Va sucediendo, sin
intervención divina ni humana, simplemente porque ha de ocurrir y cuando
quieres reaccionar se iluminan las bombillas, aparecen abetos surgidos del
cemento, mil colores se ocupan de alegrar
desengaños. La Paz y el Amor se venden a precio de saldo.
Una ciega Ilusión se
pierde entre el paso de los años, se la van llevando aquellos que se fueron
quién sabe dónde, mientras se acomoda en los pliegues de la piel un gélido
desencanto. Desencanto que a veces, con uñas y dientes, entra en calor y caldea
el corazón; otras en cambio, no lo consigue y el corazón tirita, porque ya usa
dentadura postiza y tiene el mal vicio de comerse hasta los padrastros de sus
dedos.
El soniquete cansino de un
villancico viene envuelto en brisa de nieve, avisando, alertando: “Este se
acaba y bueno será el año que está por venir. ¿Seguro? ¿Usted me lo certifica?

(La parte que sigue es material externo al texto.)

-- ==== Sys2Proof/Certificates/Slice0/Obligations.lean ====
section
/-! DEFINITION. The statements for the provers: what the spec's rules say of the machine, each an `Obligations.<Name>`. -/
namespace Sys2Proof.Claims
open Sys2Proof.Machine

/-- An operation of one scalar result that is readable at once: register d takes v of the core's registers, with the guard
as its tag, and nothing else of the machine changes. -/
def GivesScalar (i : Instr) (d : BitVec 6) (v : Core → Word) : Prop :=
  ∀ s, s.clears i = true → ∃ t, exec i s = .next t ∧ OnlyCore s.turn (s.prepared i) t ∧
    CoreKept (s.issuer i) (t.core s.turn) ∧ MovedOn (s.issuer i) (t.core s.turn) ∧
    ScalarKept [d.toNat] (s.issuer i) (t.core s.turn) ∧ Holds (t.core s.turn) d.toNat (v (s.issuer i)) (guardOf i)
/-- Register forms of three registers, and immediate forms. -/
def Alu (mk : Head → SR → Instr) (v : Word → Word → Word → Word) : Prop :=
  ∀ h f, GivesScalar (mk h f) f.sd fun k => v (k.sreg f.sa.toNat) (k.sreg f.sb.toNat) (k.sreg f.sc.toNat)
def AluImm (mk : Head → SI → Instr) (v : Word → BitVec 32 → Word) : Prop :=
  ∀ h f, GivesScalar (mk h f) f.sd fun k => v (k.sreg f.sa.toNat) f.imm
/-- An operation of a longer latency: its result is in flight, due `lat` cycles after the issue. -/
def AluLater (mk : Head → SR → Instr) (lat : Nat) (v : Word → Word → Word) : Prop :=
  ∀ h f s, s.clears (mk h f) = true → ∃ t, exec (mk h f) s = .next t ∧ OnlyCore s.turn (s.prepared (mk h f)) t ∧
    CoreKept (s.issuer (mk h f)) (t.core s.turn) ∧ MovedOn (s.issuer (mk h f)) (t.core s.turn) ∧
    ScalarKept [] (s.issuer (mk h f)) (t.core s.turn) ∧
    (t.core s.turn).flights = (s.issuer (mk h f)).flights ++
      [{ id := (s.issuer (mk h f)).ctl.seq, guard := guardOf (mk h f),
         what := .sres f.sd.toNat (v ((s.issuer (mk h f)).sreg f.sa.toNat) ((s.issuer (mk h f)).sreg f.sb.toNat))
           ((s.prepared (mk h f)).cycleOf s.turn + lat) }]
/-- A signed word as an integer, and a Boolean as a word. -/
def int (x : Word) : Int := x.toInt
def flag (p : Prop) [Decidable p] : Word := if p then 1 else 0

end Sys2Proof.Claims
open Sys2Proof Sys2Proof.Machine Sys2Proof.Claims

/-- R113-R115: the operations of the register and immediate tables that are readable at once. -/
def Obligations.ScalarResults : Prop :=
  Alu .add (fun a b _ => a + b) ∧ Alu .sub (fun a b _ => a - b) ∧ Alu .and (fun a b _ => a &&& b) ∧ Alu .or (fun a b _ => a ||| b) ∧
  Alu .xor (fun a b _ => a ^^^ b) ∧ Alu .andn (fun a b _ => a &&& ~~~b) ∧
  Alu .shl (fun a b _ => a <<< (b.toNat % 64)) ∧ Alu .shr (fun a b _ => a >>> (b.toNat % 64)) ∧
  Alu .sra (fun a b _ => BitVec.ofInt 64 (int a / 2 ^ (b.toNat % 64))) ∧
  Alu .min (fun a b _ => if int a ≤ int b then a else b) ∧ Alu .max (fun a b _ => if int a ≤ int b then b else a) ∧
  Alu .minn (fun a b _ => if a.toNat ≤ b.toNat then a else b) ∧ Alu .maxn (fun a b _ => if a.toNat ≤ b.toNat then b else a) ∧
  Alu .seq (fun a b _ => flag (a = b)) ∧ Alu .sne (fun a b _ => flag (a ≠ b)) ∧
  Alu .slt (fun a b _ => flag (int a < int b)) ∧ Alu .sltn (fun a b _ => flag (a.toNat < b.toNat)) ∧
  Alu .sel (fun a b c => if a = 0 then c else b) ∧
  Alu .clz (fun a _ _ => BitVec.ofNat 64 (if a = 0 then 64 else 63 - Nat.log2 a.toNat)) ∧
  Alu .popc (fun a _ _ => BitVec.ofNat 64 ((List.range 64).countP fun j => a.getLsbD j)) ∧
  AluImm .addi (fun a x => a + x.signExtend 64) ∧ AluImm .andi (fun a x => a &&& x.signExtend 64) ∧
  AluImm .ori (fun a x => a ||| x.zeroExtend 64) ∧ AluImm .xori (fun a x => a ^^^ x.zeroExtend 64) ∧
  AluImm .shli (fun a x => a <<< (x.toNat % 64)) ∧ AluImm .shri (fun a x => a >>> (x.toNat % 64)) ∧
  AluImm .srai (fun a x => BitVec.ofInt 64 (int a / 2 ^ (x.toNat % 64))) ∧
  AluImm .slti (fun a x => flag (int a < x.toInt)) ∧ AluImm .sltni (fun a x => flag (a.toNat < x.toNat)) ∧
  AluImm .li (fun _ x => x.signExtend 64) ∧ AluImm .lih (fun a x => BitVec.ofNat 64 (x.toNat * 2 ^ 32 + a.toNat % 2 ^ 32)) ∧
  AluImm .addx (fun a x => (a + x.signExtend 64) &&& 0x00FFFFFFFFFFFFFF)

/-- R114, R47: multiplication is readable three cycles after its issue and division twenty; a divisor of zero gives all
ones and the dividend. -/
def Obligations.LongResults : Prop :=
  AluLater .mul 3 (fun a b => a * b) ∧
  AluLater .mulh 3 (fun a b => BitVec.ofInt 64 (int a * int b / 2 ^ 64)) ∧
  AluLater .mulhn 3 (fun a b => BitVec.ofNat 64 (a.toNat * b.toNat / 2 ^ 64)) ∧
  AluLater .div 20 (fun a b => if b = 0 then BitVec.allOnes 64 else BitVec.ofInt 64 ((int a).tdiv (int b))) ∧
  AluLater .divn 20 (fun a b => if b = 0 then BitVec.allOnes 64 else BitVec.ofNat 64 (a.toNat / b.toNat)) ∧
  AluLater .rem 20 (fun a b => if b = 0 then a else BitVec.ofInt 64 ((int a).tmod (int b))) ∧
  AluLater .remn 20 (fun a b => if b = 0 then a else BitVec.ofNat 64 (a.toNat % b.toNat))

namespace Sys2Proof.Claims

/-- The slot bit of an instruction in FMASK (R233). -/
def slotBit (i : Instr) : Nat :=
  match encode i with
  | none => 0
  | some (x, _) => 2 ^ x.maskBit
/-- `i`, alone in its bundle, faults in the execution step with a cause and detail words (R97, R232-R234). -/
def Traps (i : Instr) (s : State) (cause : Nat) (frs : List Word) : Prop :=
  exec i s = .next ((s.prepared i).faultIssue s.turn s.soleFrame { cause := cause, step := 6, fmask := slotBit i, frs := frs })
/-- Only core c has changed, but for the claims of the conflict checker, the free-value counter and the log of its gang. -/
structure OnlyCoreAndClaims (c : Nat) (s t : State) : Prop where
  rest : t = { s with cores := t.cores, granules := t.granules, handoffs := t.handoffs, records := t.records, freeCtr := t.freeCtr }
  others : ∀ d, d ≠ c → (t.core d).unlogged = (s.core d).unlogged
/-- The address of `LDS` and `STS` at a first issue (R116). -/
def scalarEa (k : Core) (base : BitVec 6) (f : SI) : Nat := (k.sreg base.toNat + f.imm.signExtend 64).toNat
/-- Size code and bytes of `LDS` and `STS` (R116). -/
def sizeCode (f : SI) : Nat := f.fn.toNat / 4 % 4
def sizeBytes (f : SI) : Nat := 2 ^ sizeCode f
/-- The value that `LDS` delivers from n loaded bytes: sign-extended or zero-extended (R116). -/
def extended (f : SI) (v : Nat) : Word :=
  if f.fn.toNat / 2 % 2 = 1 then BitVec.ofInt 64 (sextN v (8 * sizeBytes f)) else BitVec.ofNat 64 v
/-- The core holds its own scratchpad at a physical address (R117, R249). -/
def allLocal (c : Nat) (ps : List (Nat × Nat × Page)) : Prop := ∀ q ∈ ps, isLocal c (servedPa c q.2.2) = true

end Sys2Proof.Claims

/-- R112, R81: a scalar result that is due lands in its register with its guard as the tag; one that is not due stays in
flight, and one that a later write has replaced is discarded. -/
def Sys2Proof.Claims.ScalarResultLands : Prop :=
  ∀ (k : Core) (f : Flight) (d : Nat) (x : Word) (due n : Nat), k.flights = [f] → f.what = .sres d x due →
    (n < due → k.landDue n false = k) ∧
    (due ≤ n → f.live = true → Holds (k.landDue n false) d x f.guard ∧ ScalarKept [d] k (k.landDue n false) ∧
      (k.landDue n false).flights = [] ∧ CoreKept k (k.landDue n false)) ∧
    (due ≤ n → f.live = false → k.landDue n false = { k with flights := [] })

Porque en eso andamos hace ya, y ¡oiga!,
no hay manera”.
A pesar de los pesares,
se desembalan las figuritas de barro, envueltas en hojas de periódico de un año
para otro; se coloca el puente de corcho sobre el río de aluminio donde brincan
los peces; el castillo de Herodes sobre la caja de zapatos camuflada con papel
y musgo. El pesebre, el Niño…Tres Reyes viejos como Matusalén cabalgan, sin
moverse del sitio, despistados se equivocan y nunca dejan el regalo que con
tanto hincapié pediste en la carta que por mensajero real les enviaste. Se adorna el árbol. Se organiza, en bandeja
plateada, el surtido de mantecados y polvorones y humedeciendo la palma de la
mano se frota el carrizo de la zambomba
mientras otros a tu lado le dan a la pandereta y a la carrañaca.
Entonces, las duquelas se
diluyen entre parabienes y la tierna mirada de mis gurripatos hace posible la
magia de la Navidad.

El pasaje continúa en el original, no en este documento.